● **Data provided**
- - - -

/-! ### spec/07_measurement_log.md, R278 -/
/-- ACCUM_CTRL: Background test, expert control (RW, R278). -/
def ACCUM_CTRL : Reg := { name := "ACCUM_CTRL", base := 0x4000A000, wmask := 0x00000003, reset := 0x00000001 }
def ACCUM_CTRL_BG_EN : Fld := ⟨ACCUM_CTRL, 0, 1⟩
def ACCUM_CTRL_EXPERT_UNLOCK : Fld := ⟨ACCUM_CTRL, 1, 1⟩
def ACCUM_CTRL_EXPERT : Fld := ⟨ACCUM_CTRL, 2, 1⟩
/-- ACCUM_FLAGS: Global flags (W1C, R278). -/
def ACCUM_FLAGS : Reg := { name := "ACCUM_FLAGS", base := 0x4000A004, w1c := 0x0000003F }
def ACCUM_FLAGS_WR_REJ : Fld := ⟨ACCUM_FLAGS, 0, 1⟩
def ACCUM_FLAGS_OW_DONE : Fld := ⟨ACCUM_FLAGS, 1, 1⟩
def ACCUM_FLAGS_OW_OPEN : Fld := ⟨ACCUM_FLAGS, 2, 1⟩
def ACCUM_FLAGS_LOP_DONE : Fld := ⟨ACCUM_FLAGS, 3, 1⟩
def ACCUM_FLAGS_LOP_BAD : Fld := ⟨ACCUM_FLAGS, 4, 1⟩
def ACCUM_FLAGS_LOP_REJ : Fld := ⟨ACCUM_FLAGS, 5, 1⟩
/-- ACCUM_EVEN: Bit b enables ACCUM_FLAGS bit b (RW, R278). -/
def ACCUM_EVEN : Reg := { name := "ACCUM_EVEN", base := 0x4000A008, wmask := 0x0000003F }
/-- ACCUM_TSCAL: TSEN conversion (RW, R278). -/
def ACCUM_TSCAL : Reg := { name := "ACCUM_TSCAL", base := 0x4000A00C, wmask := 0xFFFFFFFF, reset := 0x08000258 }
def ACCUM_TSCAL_TZERO : Fld := ⟨ACCUM_TSCAL, 0, 16⟩
def ACCUM_TSCAL_TSLOPE : Fld := ⟨ACCUM_TSCAL, 16, 16⟩
/-- ACCUM_NEW: Bit u mod 32: new average (W1C, R278). -/
def ACCUM_NEW : Reg := { name := "ACCUM_NEW", base := 0x4000A010, count := 2, stride := 0x4, w1c := 0xFFFFFFFF }
/-- ACCUM_LIM: Bit u mod 32: limit crossed (W1C, R278). -/
def ACCUM_LIM : Reg := { name := "ACCUM_LIM", base := 0x4000A018, count := 2, stride := 0x4, w1c := 0xFFFFFFFF }
/-- ACCUM_NEWEN: Event enables (RW, R278). -/
def ACCUM_NEWEN : Reg := { name := "ACCUM_NEWEN", base := 0x4000A020, count := 2, stride := 0x4, wmask := 0xFFFFFFFF }
/-- ACCUM_LIMEN: Event enables (RW, R278). -/
def ACCUM_LIMEN : Reg := { name := "ACCUM_LIMEN", base := 0x4000A028, count := 2, stride := 0x4, wmask := 0xFFFFFFFF }
/-- ACCUM_OWCMD: Static test request (WO, R278). -/
def ACCUM_OWCMD : Reg := { name := "ACCUM_OWCMD", base := 0x4000A030 }
def ACCUM_OWCMD_INDEX : Fld := ⟨ACCUM_OWCMD, 0, 5⟩
def ACCUM_OWCMD_KIND : Fld := ⟨ACCUM_OWCMD, 5, 1⟩
def ACCUM_OWCMD_GO : Fld := ⟨ACCUM_OWCMD, 8, 1⟩
/-- ACCUM_OWSTAT: Static test state and result (RO, R278). -/
def ACCUM_OWSTAT : Reg := { name := "ACCUM_OWSTAT", base := 0x4000A034 }
def ACCUM_OWSTAT_STATE : Fld := ⟨ACCUM_OWSTAT, 0, 2⟩
def ACCUM_OWSTAT_RESULT : Fld := ⟨ACCUM_OWSTAT, 4, 3⟩
def ACCUM_OWSTAT_INDEX : Fld := ⟨ACCUM_OWSTAT, 8, 5⟩
def ACCUM_OWSTAT_KIND : Fld := ⟨ACCUM_OWSTAT, 13, 1⟩
/-- ACCUM_OWDIFF: DP and DN (RO, R278). -/
def ACCUM_OWDIFF : Reg := { name := "ACCUM_OWDIFF", base := 0x4000A038 }
def ACCUM_OWDIFF_DP : Fld := ⟨ACCUM_OWDIFF, 0, 16⟩
def ACCUM_OWDIFF_DN : Fld := ⟨ACCUM_OWDIFF, 16, 16⟩
/-- ACCUM_OWBGS: Bit i: background open on slice i (W1C, R278). -/
def ACCUM_OWBGS : Reg := { name := "ACCUM_OWBGS", base := 0x4000A03C, w1c := 0xFFFFFFFF }
/-- ACCUM_OWBGR: Bit n: background open on rail n (W1C, R278). -/
def ACCUM_OWBGR : Reg := { name := "ACCUM_OWBGR", base := 0x4000A040, w1c := 0x000000FF }
/-- ACCUM_LOPCMD: Long-operation start and abort (WO, R278). -/
def ACCUM_LOPCMD : Reg := { name := "ACCUM_LOPCMD", base := 0x4000A050 }
def ACCUM_LOPCMD_OP : Fld := ⟨ACCUM_LOPCMD, 0, 2⟩
def ACCUM_LOPCMD_RAIL : Fld := ⟨ACCUM_LOPCMD, 4, 3⟩
def ACCUM_LOPCMD_START : Fld := ⟨ACCUM_LOPCMD, 8, 1⟩
def ACCUM_LOPCMD_ABORT : Fld := ⟨ACCUM_LOPCMD, 9, 1⟩
/-- ACCUM_LOPSTAT: Status word by R18 (RO, R278). -/
def ACCUM_LOPSTAT : Reg := { name := "ACCUM_LOPSTAT", base := 0x4000A054 }
def ACCUM_LOPSTAT_STATE : Fld := ⟨ACCUM_LOPSTAT, 28, 4⟩
def ACCUM_LOPSTAT_PROGRESS : Fld := ⟨ACCUM_LOPSTAT, 16, 12⟩
def ACCUM_LOPSTAT_PARTIALS : Fld := ⟨ACCUM_LOPSTAT, 8, 8⟩
def ACCUM_LOPSTAT_REASON : Fld := ⟨ACCUM_LOPSTAT, 1, 7⟩
def ACCUM_LOPSTAT_ABORT_LATE : Fld := ⟨ACCUM_LOPSTAT, 0, 1⟩
/-- ACCUM_LOPCFG: Parameters (RW, R278). -/
def ACCUM_LOPCFG : Reg := { name := "ACCUM_LOPCFG", base := 0x4000A058, count := 4, stride := 0x4, wmask := 0xFFFFFFFF }
/-- ACCUM_LOPREJ: Last refusal (RO, R278). -/
def ACCUM_LOPREJ : Reg := { name := "ACCUM_LOPREJ", base := 0x4000A068 }
def ACCUM_LOPREJ_CODE : Fld := ⟨ACCUM_LOPREJ, 0, 8⟩
def ACCUM_LOPREJ_COUNT : Fld := ⟨ACCUM_LOPREJ, 8, 8⟩
/-- ACCUM_LOPINFO: Operation in progress or last run (RO, R278). -/
def ACCUM_LOPINFO : Reg := { name := "ACCUM_LOPINFO", base := 0x4000A06C }
def ACCUM_LOPINFO_OP : Fld := ⟨ACCUM_LOPINFO, 0, 2⟩
def ACCUM_LOPINFO_RAIL : Fld := ⟨ACCUM_LOPINFO, 4, 3⟩
def ACCUM_LOPINFO_UBASE : Fld := ⟨ACCUM_LOPINFO, 8, 6⟩
def ACCUM_LOPINFO_HELD : Fld := ⟨ACCUM_LOPINFO, 16, 1⟩
/-- ACCUM_XOW: Static thresholds (RW, R278). -/
def ACCUM_XOW : Reg := { name := "ACCUM_XOW", base := 0x4000A0E0, wmask := 0x00FFFFFF, expert := true, reset := 0x00040400 }
def ACCUM_XOW_TH_OPEN : Fld := ⟨ACCUM_XOW, 0, 12⟩
def ACCUM_XOW_TH_CONN : Fld := ⟨ACCUM_XOW, 12, 12⟩
/-- ACCUM_XOW2: Background threshold (RW, R278). -/
def ACCUM_XOW2 : Reg := { name := "ACCUM_XOW2", base := 0x4000A0E4, wmask := 0x000F0FFF, expert := true, reset := 0x00080080 }
def ACCUM_XOW2_TH_BG : Fld := ⟨ACCUM_XOW2, 0, 12⟩
def ACCUM_XOW2_BG_PAIRS : Fld := ⟨ACCUM_XOW2, 16, 4⟩
/-- ACCUMu_CFG: Routing in force (RO, R278). -/
def ACCUMu_CFG : Reg := { name := "ACCUMu_CFG", base := 0x4000A100, count := 64, stride := 0x20 }
def ACCUMu_CFG_SOURCE : Fld := ⟨ACCUMu_CFG, 0, 8⟩
def ACCUMu_CFG_NAVG : Fld := ⟨ACCUMu_CFG, 8, 4⟩
def ACCUMu_CFG_SHIFT : Fld := ⟨ACCUMu_CFG, 12, 4⟩
def ACCUMu_CFG_WIN : Fld := ⟨ACCUMu_CFG, 16, 4⟩
def ACCUMu_CFG_EN : Fld := ⟨ACCUMu_CFG, 24, 1⟩
def ACCUMu_CFG_HELD : Fld := ⟨ACCUMu_CFG, 31, 1⟩
/-- ACCUMu_AVG: s32 average (RO, R278). -/
def ACCUMu_AVG : Reg := { name := "ACCUMu_AVG", base := 0x4000A104, count := 64, stride := 0x20 }
/-- ACCUMu_WMIN: s32 window minimum (RO, R278). -/
def ACCUMu_WMIN : Reg := { name := "ACCUMu_WMIN", base := 0x4000A108, count := 64, stride := 0x20 }
/-- ACCUMu_WMAX: s32 window maximum (RO, R278). -/
def ACCUMu_WMAX : Reg := { name := "ACCUMu_WMAX", base := 0x4000A10C, count := 64, stride := 0x20 }
/-- ACCUMu_STAT: Sequence, tags, state (RO, R278). -/
def ACCUMu_STAT : Reg := { name := "ACCUMu_STAT", base := 0x4000A110, count := 64, stride := 0x20, reset := 0x02000000 }
def ACCUMu_STAT_SEQ : Fld := ⟨ACCUMu_STAT, 0, 16⟩
def ACCUMu_STAT_TAGS : Fld := ⟨ACCUMu_STAT, 16, 9⟩
def ACCUMu_STAT_IDLE : Fld := ⟨ACCUMu_STAT, 25, 1⟩
def ACCUMu_STAT_ABOVE : Fld := ⟨ACCUMu_STAT, 26, 1⟩
def ACCUMu_STAT_BELOW : Fld := ⟨ACCUMu_STAT, 27, 1⟩
def ACCUMu_STAT_FRESH : Fld := ⟨ACCUMu_STAT, 28, 1⟩
/-- ACCUMu_LIMHI: Upper limit, s32 (RW, R278). -/
def ACCUMu_LIMHI : Reg := { name := "ACCUMu_LIMHI", base := 0x4000A114, count := 64, stride := 0x20, wmask := 0xFFFFFFFF, reset := 0x7FFFFFFF }
/-- ACCUMu_LIMLO: Lower limit, s32 (RW, R278). -/
def ACCUMu_LIMLO : Reg := { name := "ACCUMu_LIMLO", base := 0x4000A118, count := 64, stride := 0x20, wmask := 0xFFFFFFFF, reset := 0x80000000 }
/-- ACCUMu_CTRL: Restart (WO, R278). -/
def ACCUMu_CTRL : Reg := { name := "ACCUMu_CTRL", base := 0x4000A11C, count := 64, stride := 0x20 }
def ACCUMu_CTRL_RESTART : Fld := ⟨ACCUMu_CTRL, 0, 1⟩
/-- ACCUMu_XROUTE: Expert routing (RW, R278). -/
def ACCUMu_XROUTE : Reg := { name := "ACCUMu_XROUTE", base := 0x4000AA00, count := 64, stride := 0x4, wmask := 0x010FFFFF, expert := true }
def ACCUMu_XROUTE_SOURCE : Fld := ⟨ACCUMu_XROUTE, 0, 8⟩
def ACCUMu_XROUTE_NAVG : Fld := ⟨ACCUMu_XROUTE, 8, 4⟩
def ACCUMu_XROUTE_SHIFT : Fld := ⟨ACCUMu_XROUTE, 12, 4⟩
def ACCUMu_XROUTE_WIN : Fld := ⟨ACCUMu_XROUTE, 16, 4⟩
def ACCUMu_XROUTE_EN : Fld := ⟨ACCUMu_XROUTE, 24, 1⟩
/-- ACCUM_RES: Result window (RO, R278). -/
def ACCUM_RES : Reg := { name := "ACCUM_RES", base := 0x4000AC00, count := 256, stride := 0x4 }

- - - -

● **What the task requires**
Show every line from the listing above in which the string "enables" appears.

● **Task result**
/-- ACCUM_EVEN: Bit b enables ACCUM_FLAGS bit b (RW, R278). -/
/-- ACCUM_NEWEN: Event enables (RW, R278). -/
/-- ACCUM_LIMEN: Event enables (RW, R278). -/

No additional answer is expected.